Lily-Livered Literary Devices

Real life wreaks havoc with perfectly good literary devices.
In the hands of professionals, these devices make the world of literature a finer place.
When rank amateurs throw them around, the term ‘verbal abuse’ takes on a whole new meaning.

The simile, saying something is like something else, requires an imaginative mind and clarity of expression:
He uttered a sound much like a bull dog swallowing a pork chop whose dimensions it has underestimated. (PG Wodehouse)
Let an American teens get hold of it and the simile turns into:
‘I was like, just standing there and he, like, winked at me and I, like, died!’

When Edna St. Vincent Millay wrote, “I like humanity, but I loathe persons.” she was brilliantly employing an oxymoron.
When we speak of government intelligence or peacekeeping force or media integrity or red licorice we just use one word in the phrase to cancel out the other.

Anthropomorphism, attributing human characteristics to animals (sometimes interchangeable with personification) raises our consciousness with totalitarian critters in ‘Animal Farm’ or raises an entire generation of anti-hunting protestors with ‘Bambi.’
Now, commercials try to work up sympathy for lonely cleaning products pining for love in attics. Movies like ‘Toy Story’ and ‘Brave Little Toaster’ convince us that we can’t throw out broken plastic playthings or obsolete appliances because they have feelings too. That just raises my blood pressure.

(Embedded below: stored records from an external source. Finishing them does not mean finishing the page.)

/-- A swap ends: the spare has the role and the old unit goes REPAIRING; or the unit is not idle at its bound, and keeps the role. -/
def State.swapDone (s : State) (kind p : Nat) : State :=
  if (s.unit kind p).doing ≠ 2 then s
  else match s.roleOf kind p with
    | none => s.setUnit kind p { s.unit kind p with doing := 0 }
    | some n =>
      match s.unitIdle kind n, s.swapSpare kind p with
      | true, some q =>
        ((s.passRole kind n q).setUnit kind p { s.unit kind p with st := 3, doing := 0 }).unitResult 0
      | idle, _ =>
        let s1 := (s.setUnit kind p { s.unit kind p with doing := 0 }).unitResult (if idle then 2 else 3)
        if kind = 0 then s1.endHold n else s1

/-! ### Mesh routers (R30, R31) -/

/-- A unit attached to a router is fenced for it (R22 Table 3): a home slice, tile or tender engine (kinds 0 to 2), a Boroc port (4), a DDR5
channel pair (5), whose causes have no code for it and read 0 then, or an HBM channel (6), numbered 32 × stack + channel [DESIGN CHOICE,
log 50]. -/
def State.routerFence (s : State) (kind p : Nat) (m : Met) : State :=
  match kind with
  | 4 => if p < 24 ∧ s.ov O.port_state p ≠ 2 then s.portDark p else s
  | 5 => if p < 12 then s.pairDark p 0 else s
  | 6 => if p < 128 then s.fenceHbm (p / 32) (p % 32) else s
  | _ => if s.unitState kind p ≠ 1 then s.unitFence kind p m 6 else s

/-- A router fails: it is bypassed on its plane, and routes change once old traffic has drained (R30, R31). A unit whose routers of both
planes have failed can reach no one and is fenced (R617, Table 3) [DEDUCED, log 50]. -/
def State.routerFailed (s : State) (plane r : Nat) (att : Option (Nat × Nat)) (m : Met) : State :=
  let k := routerKey plane r
  if s.pwr.routers.contains k then s
  else
    let s1 : State := { s with pwr := { s.pwr with routers := s.pwr.routers ++ [k], routing := s.pwr.routing ++ [k] } }
    match att with
    | some (kind, p) => if s1.pwr.routers.contains (routerKey (1 - plane % 2) r) then s1.routerFence kind p m else s1
    | none => s1

/-- Requests sent on an old route of a pair whose route is to change have not all arrived (R31). -/
def State.oldRouteBusy (s : State) : Bool := s.reqs.any (fun q => q.phase == .sent && s.rerouting q.port q.ppa)

/-- A route change takes effect once every message sent on the old routes has been delivered; what waited for it at its port is sent (R31). -/
def State.routeDrained (s : State) (plane r : Nat) : State :=
  if !s.pwr.routing.contains (routerKey plane r) ∨ s.oldRouteBusy then s
  else
    let s1 : State := { s with pwr := { s.pwr with routing := s.pwr.routing.filter (· != routerKey plane r) } }
    s1.sendHeld (s1.reqs.filter (fun q => q.phase == .holding))
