-- ==== Sys2Proof/Machine/BoardRows.lean ====
section
/-! DEFINITION. Sys2Proof/Machine/BoardRows.lean: the meanings of the commands of one family: board inputs and the host windows. -/

namespace Sys2Proof.Machine

open Sys2Proof

/-- PWRGOOD_DRAM_RISE (R689). PWRGOOD_DRAM rises and CORE_PWR_EN and DIMM_PWR_EN are asserted. -/
def execPwrgoodDramRise (s : State) : Host.Outcome State Fault Refusal :=
  .next (s.dramRise)

/-- PWRGOOD_CORE_RISE (R689). PWRGOOD_CORE rises, allowing the episode or P3 exit to proceed. -/
def execPwrgoodCoreRise (s : State) : Host.Outcome State Fault Refusal :=
  .next (s.coreRise)

/-- PCIE_LINK_TRAINING (R698). A PCIe port trains, taking down a non-Flit link and retrying after 1 s. -/
def execPcieLinkTraining (port : Nat) (flit : Bool) (rate width : Nat) (s : State) : Host.Outcome State Fault Refusal :=
  .next ((s.pcieTrained port flit rate width).leaseCheck)

/-- PWRGOOD_AON_RISE (R689). PWRGOOD_AON rises, the controller asserts DRAM_PWR_EN 10 µs later, the OSC_DLY wait starts and the straps are sampled. -/
def execPwrgoodAonRise (straps : Nat) (s : State) : Host.Outcome State Fault Refusal :=
  .next (s.aonRise straps)

/-- PWRGOOD_DRAM_FALL (R690). PWRGOOD_DRAM falls; in P3 the controller discards the retention checkpoint so the next exit starts up as after a system episode with CORE_BOR. -/
def execPwrgoodDramFall (s : State) : Host.Outcome State Fault Refusal :=
  .next (s.dramFall)

/-- RST_N_RELEASE (R606). An outside device releases RST_N, ending that source's assertion so the stretch count starts from the release. -/
def execRstNRelease (s : State) : Host.Outcome State Fault Refusal :=
  .next (s.releaseSrc 4)

/-- DBG_REQ_N_RELEASE (R604). DBG_REQ_N returns high, releasing the debug reset source so the episode stretch starts. -/
def execDbgReqNRelease (s : State) : Host.Outcome State Fault Refusal :=
  .next (s.releaseSrc 5)

/-- KEEPER_HEARTBEAT_TIMEOUT (R615). A Keeper released into ROM after a core episode writes no heartbeat within wd_timeout and is held in reset and goes DARK. -/
def execKeeperHeartbeatTimeout (keeper : Nat) (s : State) : Host.Outcome State Fault Refusal :=
  .next (s.romSilent keeper)

/-- MGMT_LINK_DOWN (R575). A management Ethernet port loses its link; LLP sessions continue on the other port and a management-port-failed event is written. -/
def execMgmtLinkDown (port : Nat) (s : State) : Host.Outcome State Fault Refusal :=
  .next (s.mgmtDown port)

/-- FR_HEAD_WRITE (R528). The driver writes FR_HEAD in the PF0 direct window, advancing a fault ring's head unless it would pass the tail, which frees room for waiting records. -/
def execFrHeadWrite (port ring v : Nat) (s : State) : Host.Outcome State Fault Refusal :=
  .next (s.wake.frHeadWrite port ring v)

/-- NTF_HEAD_WRITE (R430). The host writes NTF_HEAD in the VF direct window, advancing the notification ring head and freeing records for held vectors. -/
def execNtfHeadWrite (port vf v : Nat) (keyed : Bool) (s : State) : Host.Outcome State Fault Refusal :=
  .next (s.wake.ntfHeadWrite port vf v keyed)

/-- MB_BUF_WRITE (R678). A host write to MB_BUF or MB_REQ_LEN clears the mailbox's answer-ready bit. -/
def execMbBufWrite (port : Nat) (w : DwWrite) (s : State) : Host.Outcome State Fault Refusal :=
  .next (s.wake.boxWrite port w)

end Sys2Proof.Machine
end

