-- ==== Sys2Proof/Machine/ChartRows.lean ====
section
/-! DEFINITION. Sys2Proof/Machine/ChartRows.lean: the meanings of the commands of one family: the chart: commits, windows, bindings and extents. -/

namespace Sys2Proof.Machine

open Sys2Proof

/-- STG_COMMIT (R68). A COMMIT written to STG_CMD sets busy and waits for its turn. -/
def execStgCommit (pf bank cmd : Nat) (ws : List DwWrite) (s : State) : Host.Outcome State Fault Refusal :=
  .next (s.wake.stgCmd pf bank cmd ws)

/-- COMMIT_TURN (R79). A commit's turn comes and checks 2 to 11 are made, starting its digest pass. -/
def execCommitTurn (ctx : Nat) (s : State) : Host.Outcome State Fault Refusal :=
  .next (s.commitTurn ctx)

/-- APPLY_POINT (R73). A commit's digest ends and its entries are written to both chart copies with gen bumped. -/
def execApplyPoint (ctx : Nat) (s : State) : Host.Outcome State Fault Refusal :=
  .next ((s.applyPoint ctx).unparkStrips ctx)

/-- SHOOTDOWN_DRAIN_DONE (R75). Every request under the previous generations completes and busy clears with OK. -/
def execShootdownDrainDone (ctx : Nat) (s : State) : Host.Outcome State Fault Refusal :=
  .next (s.drainDone ctx)

/-- STG_READBACK (R76). A READBACK copies current entries into the staging slots at one instant. -/
def execStgReadback (pf bank : Nat) (ws : List DwWrite) (s : State) : Host.Outcome State Fault Refusal :=
  .next (s.wake.stgCmd pf bank 2 ws)

/-- STG_CLEAR (R77). A CLEAR zeros the bank's slots and RW fields. -/
def execStgClear (pf bank : Nat) (ws : List DwWrite) (s : State) : Host.Outcome State Fault Refusal :=
  .next (s.wake.stgCmd pf bank 3 ws)

/-- INTERNAL_COMMIT (R78). A controller-made chart change takes its turn as an internal commit. -/
def execInternalCommit (ctx : Nat) (s : State) : Host.Outcome State Fault Refusal :=
  .next ((s.internalCommit ctx).unparkStrips ctx)

/-- WINDOW_GEOMETRY_WRITE (R48). A write of win_base or win_count is checked and applied. -/
def execWindowGeometryWrite (ctx which v : Nat) (s : State) : Host.Outcome State Fault Refusal :=
  .next ((s.writeGeometry ctx which v).2)

/-- BINDING_WRITE (R58). A binding record write is checked and applied at every port. -/
def execBindingWrite (agt entry v : Nat) (s : State) : Host.Outcome State Fault Refusal :=
  .next ((s.writeBinding agt entry v).2)

/-- MOOR (R83). An extent is allocated to a context, all frames or none, and made pending scrub. -/
def execMoor (s : State) : Host.Outcome State Fault Refusal :=
  .next ((s.extOp 1).2)

/-- REVOKE (R82). An extent leaves MOORED for CLOSING to be revoked. -/
def execRevoke (s : State) : Host.Outcome State Fault Refusal :=
  .next ((s.extOp 2).2)

/-- SHARE (R88). A sharer with a rights cap is added to an extent. -/
def execShare (s : State) : Host.Outcome State Fault Refusal :=
  .next ((s.extOp 3).2)

/-- UNSHARE (R82). A sharer leaves an extent and its entries become REVOKED. -/
def execUnshare (s : State) : Host.Outcome State Fault Refusal :=
  .next ((s.extOp 4).2)

/-- GRANT_REVOKE (R82). An extent's grant_epoch is incremented, voiding earlier grants. -/
def execGrantRevoke (s : State) : Host.Outcome State Fault Refusal :=
  .next ((s.extOp 5).2)

/-- GRANT_ISSUE (R90). An extent grant is issued into grant_out. -/
def execGrantIssue (s : State) : Host.Outcome State Fault Refusal :=
  .next (s.grantIssue.2)

/-- PROBE (R314). A PROBE from a node running a peer MOOR is received and answered. -/
def execProbe (port : Nat) (b : Blk) (s : State) : Host.Outcome State Fault Refusal :=
  .next (s.blkArrive port { b with bop := 6 } ⟨[]⟩)

/-- PROBE_ANS (R87). A PROBE_ANS arrives and decides the peer MOOR. -/
def execProbeAns (port : Nat) (b : Blk) (s : State) : Host.Outcome State Fault Refusal :=
  .next (s.blkArrive port { b with bop := 7 } ⟨[]⟩)

end Sys2Proof.Machine
end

Euphemisms. Ah. A way to take something prosaic, unpleasant or distressing and make it palatable.
Lucy wasn’t pregnant in ‘I Love Lucy.’ She was expecting. Sometimes women in the 1950’s were in the family way or on the nest or visited by the stork but they were NEVER pregnant.
‘The Godfather’ movies made threatening the life of another sound positively appealing by ‘making someone an offer they can’t refuse.’
See how clever these euphemisms are?
Compare them to the politician who has lied, cheated and stolen. Will he admit to lying, cheating etc? No. He will admit that ‘mistakes were made.’
Collateral damage, friendly fire and enhanced interrogation all have a pleasant ring to them.
Someone had the bright idea to call  taxes ‘revenue enhancements.’
See how clever those euphemisms are?

Portmanteau is that fun little device that joins 2 words to make a new word. Lewis Carroll combined ‘lithe’ and ‘slimy’ to make the great word slithy in Jabberwocky. Smog? I can handle that. Motel? Very clever. How can human beings who come up with a delight called brunch also have infomercials and Brangelina and TomKat?

Invective. If you have ever read the comment section on YouTube videos, blogs, opinion columns,  etc., you’ve probably run across invective. Invective is that nasty, spiteful, lewd, venom-dripping-from-each-word sort of response Internet trolls like to use. Like real trolls, these scourges of social media have a limited vocabulary and use the same 4 letter words over and over and over.
Compare invective in the hands of a master. Shakespeare’s King Lear addresses his faithless daughter’s servant as such: “A knave, a rascal, an eater of broken meats; a base, proud, shallow, beggarly, three-suited, hundred-pound, filthy worsted-stocking knave; a lily-livered, action-taking, whoreson, glass-gazing, super-serviceable, finical rogue; one-trunk-inheriting slave; one that wouldst be a bawd in way of good service, and art nothing but the composition of a knave, beggar, coward, pander, and the son and heir to a mongrel bitch: one whom I will beat into clamorous whining if thou deni’st the least syllable of thy addition.”(William Shakespeare “King Lear”, II.2)
Maybe when Internet trolls start using words like ‘ beggardly’ and ‘lily-livered’ and ‘filthy worsted-stocking knave’ we can take them more seriously.